SALLY Chilvers, who has died aged 99, was a former principal of Lady Margaret Hall who oversaw its transition to admitting men as well as women.

She moved from Bedford College, University of London, in 1971 to help Lady Margaret Hall transfer to co-education.

Many of the Oxford University men’s colleges had gone co-ed but only St Anne’s of the women’s colleges had decided to open to men as well as women.

Mrs Chilvers, a noted anthropologist, lived longer than any other head of an Oxford college.

This week’s obituaries:

Elizabeth Millicent Chilvers, nee Graves, known as Sally, was born in Turkey on August 3, 1914, to parents Philip Perceval Graves, a foreign correspondent for The Times, and Millicent Graves. She was the niece of the poet Robert Graves.

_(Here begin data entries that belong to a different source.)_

-- ==== Sys2Proof/Machine/Ballots.lean ====
section
/-! DEFINITION. The family of the release ballots: RELEASE (R117 to R119), CONSENT (R121) and VETO (R122), with the
passing of a ballot (R123). -/

namespace Sys2Proof.Machine

/-! ## Replies (R180) -/

/-- The outcome OPEN with the two sets. -/
def openReply (consent answered : PortSet) : List Byte := [0#8, 0#8, twoPortSets consent answered]

/-- The outcome STARTED with the slot, and the sets as they stood at passing. -/
def startedReply (slot : TrialSlot) (consent answered : PortSet) : List Byte :=
  [1#8, natByte (slotCode slot), twoPortSets consent answered]

/-- The outcome VETOED. -/
def vetoedReply : List Byte := [2#8, 0#8, 0#8]

/-- The outcome VOIDED with reason NO_SLOT. -/
def noSlotReply : List Byte := [3#8, natByte (reasonCode .noSlot), 0#8]

/-! ## Passing (R123) -/

/-- The state with the ballot slot set. -/
def setBallot (b : Option Ballot) (s : State) : State := { s with recovery.ballot := b }

/-- A ballot whose answered set has become its consent set: it closes as passed and its trial starts in the slot
that the trial slots admit, or it closes VOIDED with reason NO_SLOT (R123). -/
def passBallot (b : Ballot) (s : State) : Taken :=
  match slotFor s.recovery b.element with
  | .ok slot => accept (startedReply slot b.consent b.answered) (startTrial slot b.element (closeBallot none s))
  | .error _ => accept noSlotReply (closeBallot (some (.voided .noSlot)) s)

/-! ## RELEASE -/

/-- The consent set of a ballot that opens: the configured consent ports of the element less those out of service
(R116). -/
def consentSet (e : Element) (s : State) : PortSet :=
  let v := (elementConfig s.osc.image e).consent
  { front := v.front && portInService s .front
    rear := v.rear && portInService s .rear
    pack := v.pack && portInService s .pack
    ride := v.ride && portInService s .ride }

/-- The ballot that an accepted RELEASE opens (Table 7.1). -/
def newBallot (p : Port) (e : Element) (s : State) : Ballot :=
  let consent := consentSet e s
  { element := e
    requester := p
    consent := consent
    answered := noPorts.set p (consent.get p)
    openedAt := s.time.uptime
    window := (globalConfig s.osc.image).ballot }

/-- An accepted RELEASE (R119): the ballot opens, and it passes at once or the ports that have not answered are
asked. -/
def openBallot (p : Port) (e : Element) (s : State) : Taken :=
  let b := newBallot p e s
  let s1 := setBallot (some b) s
  if b.answered = b.consent then passBallot b s1
  else accept (openReply b.consent b.answered) (postBallot (portsLess b.consent b.answered) e s1)

/-- RELEASE, its checks in the order of Table 7.4 (R117). -/
def release (p : Port) (element : Byte) (s : State) : Taken :=
  match s.osc.part with
  | .config | .starting => refuse .notRunning s
  | .failsafe => refuse .failsafe s
  | .run =>
      if portInService s p = false then refuse .outOfService s
      else
        match elementOf element with
        | none => refuse .range s
        | some e =>
            if ¬(s.map.health.get e = .isolated ∨ s.map.health.get e = .degraded) then refuse .wrongState s
            else if s.recovery.ballot.isSome then refuse .busy s
            else
              match slotFor s.recovery e with
              | .error st => refuse st s
              | .ok _ =>
                  if s.map.budget.get e = 0 then refuse .noBudget s
                  else if portsEmpty (consentSet e s) then refuse .noQuorum s
                  else openBallot p e s

/-! ## CONSENT and VETO -/

/-- The three checks that CONSENT and VETO share (R121): the ballot that the request may answer, or the refusal. -/
def askedBallot (p : Port) (element : Byte) (s : State) : Except Status Ballot :=
  if s.osc.part = .failsafe then .error .failsafe
  else
    match s.recovery.ballot with
    | none => .error .noBallot
    | some b =>
        if elementOf element ≠ some b.element then .error .noBallot
        else if b.consent.get p = false then .error .notAsked
        else .ok b

/-- A CONSENT taken into the ballot: the port joins the answered set and its BALLOT notice is withdrawn; a complete
ballot passes. A CONSENT from a port already in the answered set changes nothing (R121). -/
def answerBallot (p : Port) (b : Ballot) (s : State) : Taken :=
  if b.answered.get p then accept (openReply b.consent b.answered) s
  else
    let b1 := { b with answered := b.answered.set p true }
    let s1 := onNotices p (fun v => { v with ballot := none }) (setBallot (some b1) s)
    if b1.answered = b1.consent then passBallot b1 s1
    else accept (openReply b1.consent b1.answered) s1

/-- CONSENT (R121). -/
def consent (p : Port) (element : Byte) (s : State) : Taken :=
  match askedBallot p element s with
  | .error st => refuse st s
  | .ok b => answerBallot p b s

/-- VETO (R122). -/
def veto (p : Port) (element : Byte) (s : State) : Taken :=
  match askedBallot p element s with
  | .error st => refuse st s
  | .ok _ => accept vetoedReply (closeBallot (some .vetoed) s)

/-- RELEASE. -/
def execRelease (p : Port) (element : Byte) (s : State) : Host.Outcome State Fault Refusal :=
  .next (takeRequest p 0x30#8 [element] true (release p element) s)

/-- CONSENT. -/
def execConsent (p : Port) (element : Byte) (s : State) : Host.Outcome State Fault Refusal :=
  .next (takeRequest p 0x31#8 [element] true (consent p element) s)

/-- VETO. -/
def execVeto (p : Port) (element : Byte) (s : State) : Host.Outcome State Fault Refusal :=
  .next (takeRequest p 0x32#8 [element] true (veto p element) s)

end Sys2Proof.Machine
end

She was born the day before Britain declared war on Germany and her family fled to Alexandria, Egypt, before returning to the UK, settling in Cornwall. Her father stayed in the Middle East to continue his work as a foreign correspondent.

After the war they headed to Turkey, but following the Greco-Turkish war, when Miss Graves was eight, they moved to London.

She attended Benenden School, an independent boarding school for girls in Kent, before going up to Somerville College in 1932 to study English.

She changed her subject to history and while studying met her future husband Richard Chilvers.

After Somerville in 1935, she visited distant relatives with her mother in Germany, but her mother was bitten by a poisonous insect and died within a matter of days.

Later that year she went on a tour of the Middle East and Bulgaria and did odd writing jobs for her father in Jerusalem. They travelled to Bulgaria and, somewhere in the country, the train they were travelling in stopped without explanation in the middle of a field.

Mrs Chilvers later recalled: “There were always coups and things going on, so we had no idea what was to happen.

“But a ladder was put against the door of our carriage and in came a man with six fingers on each hand. He said ‘His Majesty is awaiting you at the bottom of the ladder’.

“The king [Boris III of Bulgaria] was a butterfly collector, as was my father, so we were literally kidnapped off the train, which the king had been driving. It was a hobby of his.”

They ended up staying for a few days with the king in the Rila Mountains, collecting butterflies.

Miss Graves returned to the UK and married Mr Chilvers in 1937, at St Mark’s Church, London.

In 1939 Mrs Chilvers was allocated a job with the Civil Service for the Second World War.

She was part of “neutral trade intelligence” in the Ministry of Economic Warfare, making sure that neutral countries got enough supplies but not enough to pass on extras to Germany.

She later worked in the War Cabinet Office on supplies to overseas territories, together with Belgium and France. This was where she first took an interest in the French Cameroons.

At the end of the war, Mrs Chilvers briefly re-entered journalism but returned to the Civil Service in the Colonial Office, from 1948 to 1957.

There she met anthropologists Phyllis Kaberry and Ruth Landes and began research exchanges with the French and Belgians.

Afterwards she came to Oxford to join the Institute of Colonial Studies, and joined Ms Kaberry in Cameroon in 1958 to work closely with her as a historian.

In 1957 she was appointed director of the University of London’s Institute of Commonwealth Studies, before working as a senior researcher from 1961 to 1964, when she moved to Bedford College.

In 1971 she came to Oxford as principal of Lady Margaret Hall.

She retired in 1979, but continued to spend her time between Oxford and London, where she and her husband had a flat.

She also continued with her research into the Cameroons.

Sally Chilvers died on July 3. Her husband, who had also been a civil servant, passed away in 1985.

A memorial service for Mrs Chilvers was held at Lady Margaret Hall on November 22.